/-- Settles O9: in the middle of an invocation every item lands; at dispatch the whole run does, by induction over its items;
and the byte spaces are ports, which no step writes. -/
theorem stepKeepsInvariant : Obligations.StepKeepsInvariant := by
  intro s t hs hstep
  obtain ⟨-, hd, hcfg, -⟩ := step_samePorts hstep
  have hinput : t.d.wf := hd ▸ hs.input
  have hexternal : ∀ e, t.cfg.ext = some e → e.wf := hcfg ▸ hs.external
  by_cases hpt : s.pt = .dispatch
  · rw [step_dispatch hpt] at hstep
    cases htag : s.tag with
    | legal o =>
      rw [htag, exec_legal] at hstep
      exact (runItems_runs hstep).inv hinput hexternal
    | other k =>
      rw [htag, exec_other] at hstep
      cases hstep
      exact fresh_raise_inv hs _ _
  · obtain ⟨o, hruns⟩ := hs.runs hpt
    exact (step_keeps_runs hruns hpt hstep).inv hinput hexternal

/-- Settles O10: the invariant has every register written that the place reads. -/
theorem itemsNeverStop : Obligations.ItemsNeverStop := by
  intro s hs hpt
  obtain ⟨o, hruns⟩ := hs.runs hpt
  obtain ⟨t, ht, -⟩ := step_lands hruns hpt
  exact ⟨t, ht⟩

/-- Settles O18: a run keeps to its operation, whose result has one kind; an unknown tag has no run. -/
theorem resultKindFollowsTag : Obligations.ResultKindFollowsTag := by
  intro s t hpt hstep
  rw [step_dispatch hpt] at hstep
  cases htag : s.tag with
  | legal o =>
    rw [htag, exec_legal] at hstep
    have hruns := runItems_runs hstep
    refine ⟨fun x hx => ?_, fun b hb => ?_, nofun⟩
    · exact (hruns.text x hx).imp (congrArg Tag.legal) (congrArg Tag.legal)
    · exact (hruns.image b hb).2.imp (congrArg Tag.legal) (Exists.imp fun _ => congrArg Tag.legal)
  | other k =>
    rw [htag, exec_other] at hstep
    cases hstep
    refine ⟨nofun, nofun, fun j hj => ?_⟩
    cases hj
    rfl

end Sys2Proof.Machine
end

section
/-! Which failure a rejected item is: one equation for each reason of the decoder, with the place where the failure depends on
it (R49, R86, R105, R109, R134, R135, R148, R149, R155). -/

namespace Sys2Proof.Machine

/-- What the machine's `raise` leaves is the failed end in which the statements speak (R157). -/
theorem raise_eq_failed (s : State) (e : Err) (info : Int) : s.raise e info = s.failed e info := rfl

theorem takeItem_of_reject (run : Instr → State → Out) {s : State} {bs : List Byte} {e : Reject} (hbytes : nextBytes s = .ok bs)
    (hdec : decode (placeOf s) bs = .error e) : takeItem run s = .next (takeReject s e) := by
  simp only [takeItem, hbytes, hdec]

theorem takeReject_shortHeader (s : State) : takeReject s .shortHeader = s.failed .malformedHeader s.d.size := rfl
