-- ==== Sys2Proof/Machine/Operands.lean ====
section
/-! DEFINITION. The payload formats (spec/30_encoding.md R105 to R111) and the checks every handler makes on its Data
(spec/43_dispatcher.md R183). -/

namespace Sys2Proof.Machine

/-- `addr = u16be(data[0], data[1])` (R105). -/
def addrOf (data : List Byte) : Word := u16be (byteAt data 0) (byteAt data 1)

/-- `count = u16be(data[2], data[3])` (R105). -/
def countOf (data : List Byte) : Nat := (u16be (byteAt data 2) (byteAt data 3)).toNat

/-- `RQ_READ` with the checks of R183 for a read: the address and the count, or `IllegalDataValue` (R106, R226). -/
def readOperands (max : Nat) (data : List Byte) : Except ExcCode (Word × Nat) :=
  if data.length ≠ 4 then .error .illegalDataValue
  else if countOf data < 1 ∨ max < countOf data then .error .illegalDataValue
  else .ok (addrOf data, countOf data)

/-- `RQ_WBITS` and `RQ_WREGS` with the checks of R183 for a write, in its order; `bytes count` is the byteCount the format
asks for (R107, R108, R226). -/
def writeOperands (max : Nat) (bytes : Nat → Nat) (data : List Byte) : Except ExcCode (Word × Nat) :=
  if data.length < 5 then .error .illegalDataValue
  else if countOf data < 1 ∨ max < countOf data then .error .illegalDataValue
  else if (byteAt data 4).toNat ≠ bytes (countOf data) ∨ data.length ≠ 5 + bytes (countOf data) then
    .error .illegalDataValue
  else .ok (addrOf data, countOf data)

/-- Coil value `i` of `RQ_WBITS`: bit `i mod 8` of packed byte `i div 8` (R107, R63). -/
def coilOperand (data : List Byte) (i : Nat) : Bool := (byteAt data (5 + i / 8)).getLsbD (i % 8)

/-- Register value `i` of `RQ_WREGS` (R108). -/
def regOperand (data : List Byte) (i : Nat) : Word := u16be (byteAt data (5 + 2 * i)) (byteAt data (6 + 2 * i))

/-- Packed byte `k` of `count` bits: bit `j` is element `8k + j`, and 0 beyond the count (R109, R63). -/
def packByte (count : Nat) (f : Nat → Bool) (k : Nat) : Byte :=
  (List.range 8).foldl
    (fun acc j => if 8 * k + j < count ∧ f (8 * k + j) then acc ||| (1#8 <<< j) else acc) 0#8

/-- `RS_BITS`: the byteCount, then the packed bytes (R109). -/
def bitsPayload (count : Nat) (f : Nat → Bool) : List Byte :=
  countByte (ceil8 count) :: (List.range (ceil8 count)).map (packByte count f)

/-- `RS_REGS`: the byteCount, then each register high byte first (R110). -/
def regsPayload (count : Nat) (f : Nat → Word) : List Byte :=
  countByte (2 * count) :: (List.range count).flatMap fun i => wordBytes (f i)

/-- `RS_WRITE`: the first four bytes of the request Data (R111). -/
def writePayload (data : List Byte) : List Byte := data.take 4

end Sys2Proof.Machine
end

+--

• [Goal of the exercise]:
When the entries above are retyped, each line must stay exactly as it is.

• [Task output]:
/-- Settles O9: in the middle of an invocation every item lands; at dispatch the whole run does, by induction over its items;
and the byte spaces are ports, which no step writes. -/
theorem stepKeepsInvariant : Obligations.StepKeepsInvariant := by
  intro s t hs hstep
  obtain ⟨-, hd, hcfg, -⟩ := step_samePorts hstep
  have hinput : t.d.wf := hd ▸ hs.input
  have hexternal : ∀ e, t.cfg.ext = some e → e.wf := hcfg ▸ hs.external
  by_cases hpt : s.pt = .dispatch
  · rw [step_dispatch hpt] at hstep
    cases htag : s.tag with
    | legal o =>
      rw [htag, exec_legal] at hstep
      exact (runItems_runs hstep).inv hinput hexternal
    | other k =>
      rw [htag, exec_other] at hstep
      cases hstep
      exact fresh_raise_inv hs _ _
  · obtain ⟨o, hruns⟩ := hs.runs hpt
    exact (step_keeps_runs hruns hpt hstep).inv hinput hexternal

/-- Settles O10: the invariant has every register written that the place reads. -/
theorem itemsNeverStop : Obligations.ItemsNeverStop := by
  intro s hs hpt
  obtain ⟨o, hruns⟩ := hs.runs hpt
  obtain ⟨t, ht, -⟩ := step_lands hruns hpt
  exact ⟨t, ht⟩

/-- Settles O18: a run keeps to its operation, whose result has one kind; an unknown tag has no run. -/
theorem resultKindFollowsTag : Obligations.ResultKindFollowsTag := by
  intro s t hpt hstep
  rw [step_dispatch hpt] at hstep
  cases htag : s.tag with
  | legal o =>
    rw [htag, exec_legal] at hstep
    have hruns := runItems_runs hstep
    refine ⟨fun x hx => ?_, fun b hb => ?_, nofun⟩
    · exact (hruns.text x hx).imp (congrArg Tag.legal) (congrArg Tag.legal)
    · exact (hruns.image b hb).2.imp (congrArg Tag.legal) (Exists.imp fun _ => congrArg Tag.legal)
  | other k =>
    rw [htag, exec_other] at hstep
    cases hstep
    refine ⟨nofun, nofun, fun j hj => ?_⟩
    cases hj
    rfl

end Sys2Proof.Machine
end

section
/-! Which failure a rejected item is: one equation for each reason of the decoder, with the place where the failure depends on
it (R49, R86, R105, R109, R134, R135, R148, R149, R155). -/

namespace Sys2Proof.Machine

/-- What the machine's `raise` leaves is the failed end in which the statements speak (R157). -/
theorem raise_eq_failed (s : State) (e : Err) (info : Int) : s.raise e info = s.failed e info := rfl

theorem takeItem_of_reject (run : Instr → State → Out) {s : State} {bs : List Byte} {e : Reject} (hbytes : nextBytes s = .ok bs)
    (hdec : decode (placeOf s) bs = .error e) : takeItem run s = .next (takeReject s e) := by
  simp only [takeItem, hbytes, hdec]

theorem takeReject_shortHeader (s : State) : takeReject s .shortHeader = s.failed .malformedHeader s.d.size := rfl
-- ==== Sys2Proof/Machine/Operands.lean ====
section
/-! DEFINITION. The payload formats (spec/30_encoding.md R105 to R111) and the checks every handler makes on its Data
(spec/43_dispatcher.md R183). -/

namespace Sys2Proof.Machine

/-- `addr = u16be(data[0], data[1])` (R105). -/
def addrOf (data : List Byte) : Word := u16be (byteAt data 0) (byteAt data 1)

/-- `count = u16be(data[2], data[3])` (R105). -/
def countOf (data : List Byte) : Nat := (u16be (byteAt data 2) (byteAt data 3)).toNat

/-- `RQ_READ` with the checks of R183 for a read: the address and the count, or `IllegalDataValue` (R106, R226). -/
def readOperands (max : Nat) (data : List Byte) : Except ExcCode (Word × Nat) :=
  if data.length ≠ 4 then .error .illegalDataValue
  else if countOf data < 1 ∨ max < countOf data then .error .illegalDataValue
  else .ok (addrOf data, countOf data)

/-- `RQ_WBITS` and `RQ_WREGS` with the checks of R183 for a write, in its order; `bytes count` is the byteCount the format
asks for (R107, R108, R226). -/
def writeOperands (max : Nat) (bytes : Nat → Nat) (data : List Byte) : Except ExcCode (Word × Nat) :=
  if data.length < 5 then .error .illegalDataValue
  else if countOf data < 1 ∨ max < countOf data then .error .illegalDataValue
  else if (byteAt data 4).toNat ≠ bytes (countOf data) ∨ data.length ≠ 5 + bytes (countOf data) then
    .error .illegalDataValue
  else .ok (addrOf data, countOf data)

/-- Coil value `i` of `RQ_WBITS`: bit `i mod 8` of packed byte `i div 8` (R107, R63). -/
def coilOperand (data : List Byte) (i : Nat) : Bool := (byteAt data (5 + i / 8)).getLsbD (i % 8)

/-- Register value `i` of `RQ_WREGS` (R108). -/
def regOperand (data : List Byte) (i : Nat) : Word := u16be (byteAt data (5 + 2 * i)) (byteAt data (6 + 2 * i))

/-- Packed byte `k` of `count` bits: bit `j` is element `8k + j`, and 0 beyond the count (R109, R63). -/
def packByte (count : Nat) (f : Nat → Bool) (k : Nat) : Byte :=
  (List.range 8).foldl
    (fun acc j => if 8 * k + j < count ∧ f (8 * k + j) then acc ||| (1#8 <<< j) else acc) 0#8

/-- `RS_BITS`: the byteCount, then the packed bytes (R109). -/
def bitsPayload (count : Nat) (f : Nat → Bool) : List Byte :=
  countByte (ceil8 count) :: (List.range (ceil8 count)).map (packByte count f)

/-- `RS_REGS`: the byteCount, then each register high byte first (R110). -/
def regsPayload (count : Nat) (f : Nat → Word) : List Byte :=
  countByte (2 * count) :: (List.range count).flatMap fun i => wordBytes (f i)

/-- `RS_WRITE`: the first four bytes of the request Data (R111). -/
def writePayload (data : List Byte) : List Byte := data.take 4

end Sys2Proof.Machine
end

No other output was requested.